(Collected data)
···

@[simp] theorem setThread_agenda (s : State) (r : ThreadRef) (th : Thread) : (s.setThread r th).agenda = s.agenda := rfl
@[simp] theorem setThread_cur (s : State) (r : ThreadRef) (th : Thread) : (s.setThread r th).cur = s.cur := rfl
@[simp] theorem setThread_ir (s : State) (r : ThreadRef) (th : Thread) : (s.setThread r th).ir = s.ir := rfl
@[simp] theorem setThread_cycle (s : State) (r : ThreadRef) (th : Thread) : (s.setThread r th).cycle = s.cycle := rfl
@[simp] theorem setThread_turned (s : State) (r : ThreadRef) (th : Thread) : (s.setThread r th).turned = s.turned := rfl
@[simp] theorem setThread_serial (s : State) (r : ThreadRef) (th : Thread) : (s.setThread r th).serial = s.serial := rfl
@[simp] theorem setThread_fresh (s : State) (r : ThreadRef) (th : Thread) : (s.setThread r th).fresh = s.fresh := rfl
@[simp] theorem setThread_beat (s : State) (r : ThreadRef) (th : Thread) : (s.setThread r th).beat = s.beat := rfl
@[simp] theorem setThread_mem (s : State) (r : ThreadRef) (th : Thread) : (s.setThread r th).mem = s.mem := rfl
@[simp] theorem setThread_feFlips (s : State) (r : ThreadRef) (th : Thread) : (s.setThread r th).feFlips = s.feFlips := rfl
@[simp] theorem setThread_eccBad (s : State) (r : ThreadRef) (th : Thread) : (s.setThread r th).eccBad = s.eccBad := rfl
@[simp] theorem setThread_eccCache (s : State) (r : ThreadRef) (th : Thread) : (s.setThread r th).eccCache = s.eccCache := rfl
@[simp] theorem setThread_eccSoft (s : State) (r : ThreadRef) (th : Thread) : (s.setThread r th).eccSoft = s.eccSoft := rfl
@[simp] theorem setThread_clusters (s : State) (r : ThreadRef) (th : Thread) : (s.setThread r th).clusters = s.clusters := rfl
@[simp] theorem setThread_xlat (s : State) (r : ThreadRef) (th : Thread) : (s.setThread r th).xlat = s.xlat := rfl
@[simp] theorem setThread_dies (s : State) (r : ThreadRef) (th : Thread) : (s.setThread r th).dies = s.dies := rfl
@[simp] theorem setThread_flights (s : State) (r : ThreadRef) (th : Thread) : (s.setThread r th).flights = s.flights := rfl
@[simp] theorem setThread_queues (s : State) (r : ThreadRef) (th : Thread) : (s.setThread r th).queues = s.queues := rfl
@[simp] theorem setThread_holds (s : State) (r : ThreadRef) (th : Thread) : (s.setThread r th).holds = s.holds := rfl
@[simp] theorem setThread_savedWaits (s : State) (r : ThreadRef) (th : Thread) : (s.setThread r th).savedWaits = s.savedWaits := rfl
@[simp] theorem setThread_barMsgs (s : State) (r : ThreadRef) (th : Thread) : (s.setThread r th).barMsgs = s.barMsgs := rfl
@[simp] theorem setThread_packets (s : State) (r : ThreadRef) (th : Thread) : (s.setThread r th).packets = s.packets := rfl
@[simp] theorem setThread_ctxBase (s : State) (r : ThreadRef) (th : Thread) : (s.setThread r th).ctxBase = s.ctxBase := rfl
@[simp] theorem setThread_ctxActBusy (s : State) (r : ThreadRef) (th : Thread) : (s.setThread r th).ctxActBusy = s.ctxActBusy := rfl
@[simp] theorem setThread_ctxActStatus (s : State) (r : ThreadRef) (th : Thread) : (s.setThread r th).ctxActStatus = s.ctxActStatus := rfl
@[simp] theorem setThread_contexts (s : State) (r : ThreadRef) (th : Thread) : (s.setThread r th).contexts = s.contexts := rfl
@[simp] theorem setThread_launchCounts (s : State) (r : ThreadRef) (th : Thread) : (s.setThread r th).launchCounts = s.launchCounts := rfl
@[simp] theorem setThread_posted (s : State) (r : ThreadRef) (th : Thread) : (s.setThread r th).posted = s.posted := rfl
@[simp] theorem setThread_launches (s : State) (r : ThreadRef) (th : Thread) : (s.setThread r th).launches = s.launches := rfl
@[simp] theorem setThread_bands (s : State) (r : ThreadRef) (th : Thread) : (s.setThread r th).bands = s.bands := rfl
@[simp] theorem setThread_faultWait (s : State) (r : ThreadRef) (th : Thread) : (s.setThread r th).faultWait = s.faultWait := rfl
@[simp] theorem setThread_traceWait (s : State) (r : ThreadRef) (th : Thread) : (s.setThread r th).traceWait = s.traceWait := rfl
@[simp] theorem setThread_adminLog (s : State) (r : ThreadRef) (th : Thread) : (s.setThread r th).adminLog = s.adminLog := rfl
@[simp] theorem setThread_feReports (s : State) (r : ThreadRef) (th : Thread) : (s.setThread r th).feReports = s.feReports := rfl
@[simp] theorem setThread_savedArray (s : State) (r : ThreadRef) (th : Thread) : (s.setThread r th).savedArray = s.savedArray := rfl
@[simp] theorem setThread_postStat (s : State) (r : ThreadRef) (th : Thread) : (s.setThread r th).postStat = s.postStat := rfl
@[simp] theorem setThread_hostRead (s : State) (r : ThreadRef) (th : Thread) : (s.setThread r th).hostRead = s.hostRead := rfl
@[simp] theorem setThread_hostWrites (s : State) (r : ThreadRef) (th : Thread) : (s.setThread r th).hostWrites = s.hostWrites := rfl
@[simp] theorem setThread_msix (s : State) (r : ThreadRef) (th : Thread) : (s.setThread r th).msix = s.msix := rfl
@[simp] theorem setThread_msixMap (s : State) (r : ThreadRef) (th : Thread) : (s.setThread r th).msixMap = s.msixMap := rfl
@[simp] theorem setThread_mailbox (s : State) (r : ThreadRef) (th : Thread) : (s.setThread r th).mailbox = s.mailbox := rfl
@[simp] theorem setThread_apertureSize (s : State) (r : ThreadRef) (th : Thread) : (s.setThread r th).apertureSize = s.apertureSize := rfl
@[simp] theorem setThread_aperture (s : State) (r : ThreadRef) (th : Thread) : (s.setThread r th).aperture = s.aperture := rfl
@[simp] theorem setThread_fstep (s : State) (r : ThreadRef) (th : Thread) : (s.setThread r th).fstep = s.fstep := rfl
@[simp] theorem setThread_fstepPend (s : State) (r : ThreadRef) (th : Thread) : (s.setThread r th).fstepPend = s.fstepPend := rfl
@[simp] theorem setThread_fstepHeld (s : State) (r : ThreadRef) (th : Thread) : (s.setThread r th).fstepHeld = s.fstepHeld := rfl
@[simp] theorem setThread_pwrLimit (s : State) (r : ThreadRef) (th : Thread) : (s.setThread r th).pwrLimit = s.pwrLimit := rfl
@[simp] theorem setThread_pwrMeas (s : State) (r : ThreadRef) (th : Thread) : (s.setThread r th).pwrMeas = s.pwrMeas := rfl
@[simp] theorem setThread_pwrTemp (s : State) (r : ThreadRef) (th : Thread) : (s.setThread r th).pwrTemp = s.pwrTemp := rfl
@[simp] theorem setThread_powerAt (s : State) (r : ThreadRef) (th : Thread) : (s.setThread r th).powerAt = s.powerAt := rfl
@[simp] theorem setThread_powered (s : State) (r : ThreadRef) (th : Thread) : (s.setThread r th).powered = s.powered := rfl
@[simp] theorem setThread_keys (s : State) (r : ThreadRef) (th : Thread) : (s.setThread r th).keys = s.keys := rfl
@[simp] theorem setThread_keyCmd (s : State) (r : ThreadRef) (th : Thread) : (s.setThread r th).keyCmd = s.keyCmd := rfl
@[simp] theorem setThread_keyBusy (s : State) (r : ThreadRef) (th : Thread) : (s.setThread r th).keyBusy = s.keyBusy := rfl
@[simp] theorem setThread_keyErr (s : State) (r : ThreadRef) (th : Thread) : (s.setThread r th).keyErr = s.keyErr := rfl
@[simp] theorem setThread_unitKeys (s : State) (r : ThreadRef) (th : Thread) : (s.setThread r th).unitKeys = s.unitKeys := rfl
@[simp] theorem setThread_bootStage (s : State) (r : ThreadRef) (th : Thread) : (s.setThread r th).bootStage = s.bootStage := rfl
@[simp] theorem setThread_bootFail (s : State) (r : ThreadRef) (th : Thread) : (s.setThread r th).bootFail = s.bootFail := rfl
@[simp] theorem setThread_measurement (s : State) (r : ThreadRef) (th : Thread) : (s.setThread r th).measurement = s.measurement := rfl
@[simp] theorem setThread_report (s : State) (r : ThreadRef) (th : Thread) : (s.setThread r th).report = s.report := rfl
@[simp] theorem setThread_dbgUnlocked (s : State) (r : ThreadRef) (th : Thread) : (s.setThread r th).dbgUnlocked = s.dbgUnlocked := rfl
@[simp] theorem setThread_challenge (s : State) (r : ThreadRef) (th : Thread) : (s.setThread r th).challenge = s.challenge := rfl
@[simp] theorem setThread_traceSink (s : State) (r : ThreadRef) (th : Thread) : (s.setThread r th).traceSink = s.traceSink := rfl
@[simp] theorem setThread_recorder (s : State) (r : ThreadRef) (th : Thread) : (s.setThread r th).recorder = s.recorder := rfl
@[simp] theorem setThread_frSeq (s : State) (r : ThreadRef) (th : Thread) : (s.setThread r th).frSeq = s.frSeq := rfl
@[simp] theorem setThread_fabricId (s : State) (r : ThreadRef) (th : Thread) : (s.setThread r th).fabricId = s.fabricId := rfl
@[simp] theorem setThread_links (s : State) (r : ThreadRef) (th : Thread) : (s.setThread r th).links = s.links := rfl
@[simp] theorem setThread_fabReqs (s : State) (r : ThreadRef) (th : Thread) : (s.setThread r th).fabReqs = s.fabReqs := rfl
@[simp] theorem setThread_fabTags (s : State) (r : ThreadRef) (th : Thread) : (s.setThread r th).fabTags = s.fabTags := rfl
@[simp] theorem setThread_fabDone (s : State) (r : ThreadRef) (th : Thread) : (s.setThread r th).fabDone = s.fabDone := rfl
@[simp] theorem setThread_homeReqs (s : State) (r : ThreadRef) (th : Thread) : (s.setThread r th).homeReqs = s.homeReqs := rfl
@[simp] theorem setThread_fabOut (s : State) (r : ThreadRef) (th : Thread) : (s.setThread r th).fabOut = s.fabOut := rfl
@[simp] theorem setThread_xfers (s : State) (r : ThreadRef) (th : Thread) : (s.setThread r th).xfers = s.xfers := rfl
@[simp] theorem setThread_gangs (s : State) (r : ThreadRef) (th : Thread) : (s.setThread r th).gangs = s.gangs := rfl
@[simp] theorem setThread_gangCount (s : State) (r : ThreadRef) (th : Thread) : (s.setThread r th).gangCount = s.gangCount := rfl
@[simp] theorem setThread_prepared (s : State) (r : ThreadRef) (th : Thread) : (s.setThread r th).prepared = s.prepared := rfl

···

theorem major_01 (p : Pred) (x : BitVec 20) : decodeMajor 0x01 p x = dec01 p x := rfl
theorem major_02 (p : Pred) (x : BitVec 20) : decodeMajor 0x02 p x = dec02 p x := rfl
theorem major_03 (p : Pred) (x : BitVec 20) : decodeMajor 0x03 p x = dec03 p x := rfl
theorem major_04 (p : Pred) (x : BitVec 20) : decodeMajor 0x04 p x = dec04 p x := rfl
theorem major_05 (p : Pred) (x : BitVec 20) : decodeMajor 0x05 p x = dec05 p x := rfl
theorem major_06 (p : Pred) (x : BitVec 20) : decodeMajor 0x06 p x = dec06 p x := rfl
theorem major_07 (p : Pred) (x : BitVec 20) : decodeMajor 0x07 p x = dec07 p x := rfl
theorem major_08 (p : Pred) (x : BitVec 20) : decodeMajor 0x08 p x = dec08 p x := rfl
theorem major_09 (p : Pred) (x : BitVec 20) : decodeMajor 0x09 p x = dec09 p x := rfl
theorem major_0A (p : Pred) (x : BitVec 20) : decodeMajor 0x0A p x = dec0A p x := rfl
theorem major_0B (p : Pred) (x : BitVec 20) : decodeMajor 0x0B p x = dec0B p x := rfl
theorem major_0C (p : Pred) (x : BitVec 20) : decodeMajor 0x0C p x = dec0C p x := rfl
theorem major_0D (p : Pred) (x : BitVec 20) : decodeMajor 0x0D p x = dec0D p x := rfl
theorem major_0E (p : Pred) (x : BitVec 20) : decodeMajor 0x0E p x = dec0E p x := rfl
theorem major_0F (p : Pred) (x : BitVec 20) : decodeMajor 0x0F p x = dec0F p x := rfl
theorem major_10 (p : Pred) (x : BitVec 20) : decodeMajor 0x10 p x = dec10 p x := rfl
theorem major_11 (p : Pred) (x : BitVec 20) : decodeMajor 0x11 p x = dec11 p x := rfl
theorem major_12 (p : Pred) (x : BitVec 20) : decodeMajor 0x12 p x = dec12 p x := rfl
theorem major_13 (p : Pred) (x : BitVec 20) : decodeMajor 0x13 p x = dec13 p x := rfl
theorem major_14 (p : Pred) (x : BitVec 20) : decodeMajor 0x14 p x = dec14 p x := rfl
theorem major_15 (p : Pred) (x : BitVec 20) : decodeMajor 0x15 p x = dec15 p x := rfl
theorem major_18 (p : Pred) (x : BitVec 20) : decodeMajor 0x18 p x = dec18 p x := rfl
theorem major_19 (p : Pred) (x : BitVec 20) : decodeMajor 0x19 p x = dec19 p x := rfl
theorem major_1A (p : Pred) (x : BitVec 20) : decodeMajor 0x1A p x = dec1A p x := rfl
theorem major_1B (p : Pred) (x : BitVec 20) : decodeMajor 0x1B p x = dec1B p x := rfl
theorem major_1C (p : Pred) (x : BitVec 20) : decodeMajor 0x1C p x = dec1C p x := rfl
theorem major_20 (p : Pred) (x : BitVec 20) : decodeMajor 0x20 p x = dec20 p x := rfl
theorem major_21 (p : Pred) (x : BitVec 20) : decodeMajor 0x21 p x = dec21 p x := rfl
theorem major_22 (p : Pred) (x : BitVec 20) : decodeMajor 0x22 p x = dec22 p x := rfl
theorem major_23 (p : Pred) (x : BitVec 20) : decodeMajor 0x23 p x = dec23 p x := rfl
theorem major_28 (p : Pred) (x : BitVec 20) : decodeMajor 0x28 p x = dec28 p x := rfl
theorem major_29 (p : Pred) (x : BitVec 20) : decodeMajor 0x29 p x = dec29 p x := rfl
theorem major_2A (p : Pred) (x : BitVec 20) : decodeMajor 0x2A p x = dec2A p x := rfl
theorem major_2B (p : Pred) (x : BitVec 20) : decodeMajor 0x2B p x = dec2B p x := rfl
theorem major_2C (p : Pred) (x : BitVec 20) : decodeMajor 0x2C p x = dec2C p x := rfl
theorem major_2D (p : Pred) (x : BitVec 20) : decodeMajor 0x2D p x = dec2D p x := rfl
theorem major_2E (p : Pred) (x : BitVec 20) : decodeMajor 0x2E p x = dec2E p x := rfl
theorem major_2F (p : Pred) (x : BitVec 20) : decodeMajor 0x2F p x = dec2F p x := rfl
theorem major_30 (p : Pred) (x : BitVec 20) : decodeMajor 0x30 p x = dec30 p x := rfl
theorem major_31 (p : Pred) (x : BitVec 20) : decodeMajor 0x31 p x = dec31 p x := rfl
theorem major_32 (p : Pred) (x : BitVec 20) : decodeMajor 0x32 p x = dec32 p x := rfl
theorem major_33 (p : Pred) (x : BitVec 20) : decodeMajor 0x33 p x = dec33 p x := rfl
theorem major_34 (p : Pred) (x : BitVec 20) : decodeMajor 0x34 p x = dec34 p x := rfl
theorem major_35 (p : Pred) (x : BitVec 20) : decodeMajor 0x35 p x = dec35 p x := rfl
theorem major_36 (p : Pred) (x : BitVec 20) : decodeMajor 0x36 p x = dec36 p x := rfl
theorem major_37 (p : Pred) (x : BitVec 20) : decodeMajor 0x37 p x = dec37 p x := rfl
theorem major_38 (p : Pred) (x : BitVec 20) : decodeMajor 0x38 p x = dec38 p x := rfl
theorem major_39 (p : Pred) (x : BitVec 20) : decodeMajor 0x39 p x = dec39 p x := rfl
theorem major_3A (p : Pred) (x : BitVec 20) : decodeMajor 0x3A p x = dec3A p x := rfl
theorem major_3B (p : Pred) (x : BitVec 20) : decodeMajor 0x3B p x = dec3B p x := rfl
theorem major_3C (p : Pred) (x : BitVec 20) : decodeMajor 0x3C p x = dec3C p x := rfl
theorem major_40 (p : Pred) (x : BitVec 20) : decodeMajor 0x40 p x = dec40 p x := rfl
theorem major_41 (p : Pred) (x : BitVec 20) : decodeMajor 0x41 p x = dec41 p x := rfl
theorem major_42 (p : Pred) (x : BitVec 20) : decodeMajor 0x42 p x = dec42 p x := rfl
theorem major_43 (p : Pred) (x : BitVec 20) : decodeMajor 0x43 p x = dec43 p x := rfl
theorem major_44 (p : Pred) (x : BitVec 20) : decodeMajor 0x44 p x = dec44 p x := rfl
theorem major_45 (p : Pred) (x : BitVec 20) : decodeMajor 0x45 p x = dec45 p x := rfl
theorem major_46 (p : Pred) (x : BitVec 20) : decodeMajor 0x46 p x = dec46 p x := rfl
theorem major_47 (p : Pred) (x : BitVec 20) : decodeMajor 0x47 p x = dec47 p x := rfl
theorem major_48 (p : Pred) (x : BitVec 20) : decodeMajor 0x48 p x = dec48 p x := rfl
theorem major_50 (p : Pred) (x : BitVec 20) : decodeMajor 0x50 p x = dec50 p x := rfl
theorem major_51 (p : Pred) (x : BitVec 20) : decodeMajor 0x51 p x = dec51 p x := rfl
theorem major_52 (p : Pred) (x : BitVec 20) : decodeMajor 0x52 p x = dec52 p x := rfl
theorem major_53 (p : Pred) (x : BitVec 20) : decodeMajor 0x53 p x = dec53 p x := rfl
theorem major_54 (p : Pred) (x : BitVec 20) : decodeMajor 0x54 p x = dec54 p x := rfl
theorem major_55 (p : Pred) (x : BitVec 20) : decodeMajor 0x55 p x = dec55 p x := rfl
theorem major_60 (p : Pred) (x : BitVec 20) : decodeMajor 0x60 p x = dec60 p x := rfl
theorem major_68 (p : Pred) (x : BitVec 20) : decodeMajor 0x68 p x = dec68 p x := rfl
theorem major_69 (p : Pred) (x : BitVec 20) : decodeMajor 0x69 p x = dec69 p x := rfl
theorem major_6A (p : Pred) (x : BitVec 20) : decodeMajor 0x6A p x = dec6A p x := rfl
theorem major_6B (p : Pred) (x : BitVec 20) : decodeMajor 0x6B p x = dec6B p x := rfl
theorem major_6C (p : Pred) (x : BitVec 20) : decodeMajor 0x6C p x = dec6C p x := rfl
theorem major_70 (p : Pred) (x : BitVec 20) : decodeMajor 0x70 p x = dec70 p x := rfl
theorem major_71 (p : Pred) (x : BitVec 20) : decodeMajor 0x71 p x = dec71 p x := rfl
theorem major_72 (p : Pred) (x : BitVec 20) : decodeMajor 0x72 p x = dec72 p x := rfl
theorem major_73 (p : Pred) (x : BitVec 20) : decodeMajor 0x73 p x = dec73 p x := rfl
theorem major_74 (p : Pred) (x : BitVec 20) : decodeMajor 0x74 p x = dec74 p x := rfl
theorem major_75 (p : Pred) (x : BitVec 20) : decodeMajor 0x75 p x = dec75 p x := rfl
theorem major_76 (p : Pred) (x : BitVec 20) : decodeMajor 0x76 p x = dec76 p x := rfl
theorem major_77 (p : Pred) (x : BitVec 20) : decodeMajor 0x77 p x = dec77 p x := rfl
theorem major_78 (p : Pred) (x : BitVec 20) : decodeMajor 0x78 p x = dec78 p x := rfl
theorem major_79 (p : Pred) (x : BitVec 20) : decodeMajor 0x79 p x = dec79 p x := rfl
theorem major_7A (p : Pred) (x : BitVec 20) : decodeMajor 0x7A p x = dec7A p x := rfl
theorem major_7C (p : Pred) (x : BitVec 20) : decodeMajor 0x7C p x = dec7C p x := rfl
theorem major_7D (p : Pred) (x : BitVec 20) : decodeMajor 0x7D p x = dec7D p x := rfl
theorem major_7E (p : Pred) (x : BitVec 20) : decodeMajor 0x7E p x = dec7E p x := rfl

···

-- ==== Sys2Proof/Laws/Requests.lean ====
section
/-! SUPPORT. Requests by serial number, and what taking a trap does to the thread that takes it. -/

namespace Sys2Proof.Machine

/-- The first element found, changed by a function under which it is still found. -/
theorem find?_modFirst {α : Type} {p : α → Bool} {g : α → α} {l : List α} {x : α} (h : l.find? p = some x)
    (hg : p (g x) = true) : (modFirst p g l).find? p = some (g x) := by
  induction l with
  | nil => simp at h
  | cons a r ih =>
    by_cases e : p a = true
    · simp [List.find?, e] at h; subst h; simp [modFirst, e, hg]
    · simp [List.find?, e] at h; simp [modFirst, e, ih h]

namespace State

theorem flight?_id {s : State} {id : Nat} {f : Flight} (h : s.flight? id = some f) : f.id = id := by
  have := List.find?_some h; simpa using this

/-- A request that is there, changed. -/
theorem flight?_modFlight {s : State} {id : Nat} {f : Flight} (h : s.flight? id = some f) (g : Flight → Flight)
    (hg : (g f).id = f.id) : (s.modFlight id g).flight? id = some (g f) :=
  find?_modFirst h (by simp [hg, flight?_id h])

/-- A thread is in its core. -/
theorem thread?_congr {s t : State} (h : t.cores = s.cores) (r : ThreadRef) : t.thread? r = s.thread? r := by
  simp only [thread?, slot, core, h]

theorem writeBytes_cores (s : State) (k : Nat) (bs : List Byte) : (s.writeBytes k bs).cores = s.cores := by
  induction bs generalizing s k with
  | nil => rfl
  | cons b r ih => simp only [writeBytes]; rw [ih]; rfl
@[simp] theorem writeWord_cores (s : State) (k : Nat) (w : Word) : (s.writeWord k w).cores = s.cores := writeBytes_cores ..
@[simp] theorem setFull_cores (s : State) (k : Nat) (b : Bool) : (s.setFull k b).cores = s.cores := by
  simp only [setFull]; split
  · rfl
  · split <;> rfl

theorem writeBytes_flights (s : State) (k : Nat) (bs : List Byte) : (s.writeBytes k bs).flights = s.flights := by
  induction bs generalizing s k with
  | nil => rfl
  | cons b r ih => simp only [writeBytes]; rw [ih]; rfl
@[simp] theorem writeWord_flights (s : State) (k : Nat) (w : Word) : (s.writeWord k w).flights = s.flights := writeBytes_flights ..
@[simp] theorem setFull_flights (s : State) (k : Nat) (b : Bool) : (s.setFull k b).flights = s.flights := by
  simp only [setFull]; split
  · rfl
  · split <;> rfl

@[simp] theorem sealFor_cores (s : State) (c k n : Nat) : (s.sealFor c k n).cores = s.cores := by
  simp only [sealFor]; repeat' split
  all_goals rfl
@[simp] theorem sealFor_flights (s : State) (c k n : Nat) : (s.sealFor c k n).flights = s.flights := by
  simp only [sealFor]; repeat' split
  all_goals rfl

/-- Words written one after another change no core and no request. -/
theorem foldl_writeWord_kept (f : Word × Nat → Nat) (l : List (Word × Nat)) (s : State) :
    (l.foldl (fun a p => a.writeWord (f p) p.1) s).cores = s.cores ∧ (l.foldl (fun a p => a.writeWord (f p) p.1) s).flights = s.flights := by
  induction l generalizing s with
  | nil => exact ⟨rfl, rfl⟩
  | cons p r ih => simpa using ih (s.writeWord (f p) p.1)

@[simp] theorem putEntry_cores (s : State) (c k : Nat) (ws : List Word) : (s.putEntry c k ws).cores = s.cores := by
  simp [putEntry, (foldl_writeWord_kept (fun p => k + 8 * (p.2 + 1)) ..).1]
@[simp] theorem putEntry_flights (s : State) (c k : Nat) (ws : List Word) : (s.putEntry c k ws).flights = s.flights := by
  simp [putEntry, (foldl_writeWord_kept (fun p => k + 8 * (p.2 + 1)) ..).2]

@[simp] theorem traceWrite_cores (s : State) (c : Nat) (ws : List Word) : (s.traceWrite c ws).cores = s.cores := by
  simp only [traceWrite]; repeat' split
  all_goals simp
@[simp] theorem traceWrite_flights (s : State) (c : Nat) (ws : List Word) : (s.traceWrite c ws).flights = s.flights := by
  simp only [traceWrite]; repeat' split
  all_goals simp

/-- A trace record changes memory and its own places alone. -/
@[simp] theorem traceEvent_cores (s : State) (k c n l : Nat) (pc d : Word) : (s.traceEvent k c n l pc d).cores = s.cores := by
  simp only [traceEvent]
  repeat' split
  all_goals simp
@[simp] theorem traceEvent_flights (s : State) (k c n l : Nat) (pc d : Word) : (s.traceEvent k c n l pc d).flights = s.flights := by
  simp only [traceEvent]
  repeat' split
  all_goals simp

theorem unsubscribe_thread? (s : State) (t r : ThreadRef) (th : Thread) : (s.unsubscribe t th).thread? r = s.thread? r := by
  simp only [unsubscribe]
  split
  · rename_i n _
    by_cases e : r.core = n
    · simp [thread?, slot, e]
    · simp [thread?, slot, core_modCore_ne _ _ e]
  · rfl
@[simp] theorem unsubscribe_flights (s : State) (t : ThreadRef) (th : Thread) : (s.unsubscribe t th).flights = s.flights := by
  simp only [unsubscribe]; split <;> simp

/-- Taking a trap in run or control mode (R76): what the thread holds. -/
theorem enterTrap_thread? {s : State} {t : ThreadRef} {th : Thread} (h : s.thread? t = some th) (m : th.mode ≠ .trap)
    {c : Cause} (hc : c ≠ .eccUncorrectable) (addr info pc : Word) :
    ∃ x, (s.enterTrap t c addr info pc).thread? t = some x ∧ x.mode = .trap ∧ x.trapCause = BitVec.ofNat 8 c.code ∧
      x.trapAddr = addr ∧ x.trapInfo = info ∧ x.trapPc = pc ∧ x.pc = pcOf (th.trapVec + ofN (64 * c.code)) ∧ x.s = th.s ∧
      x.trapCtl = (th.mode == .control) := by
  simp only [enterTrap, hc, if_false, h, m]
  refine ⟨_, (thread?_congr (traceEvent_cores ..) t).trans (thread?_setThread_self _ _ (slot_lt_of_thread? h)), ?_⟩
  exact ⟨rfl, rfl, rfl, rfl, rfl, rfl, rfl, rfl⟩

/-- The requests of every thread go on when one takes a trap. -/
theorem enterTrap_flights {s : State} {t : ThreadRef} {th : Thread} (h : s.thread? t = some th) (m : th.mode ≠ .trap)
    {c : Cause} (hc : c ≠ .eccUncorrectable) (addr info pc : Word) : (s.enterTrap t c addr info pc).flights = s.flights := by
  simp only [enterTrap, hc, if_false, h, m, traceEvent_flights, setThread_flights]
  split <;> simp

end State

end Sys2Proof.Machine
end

···

Which lines in the entries above contain "cons"? Pull each of them out.

  | cons a r ih =>
  | cons b r ih => simp only [writeBytes]; rw [ih]; rfl
  | cons b r ih => simp only [writeBytes]; rw [ih]; rfl
  | cons p r ih => simpa using ih (s.writeWord (f p) p.1)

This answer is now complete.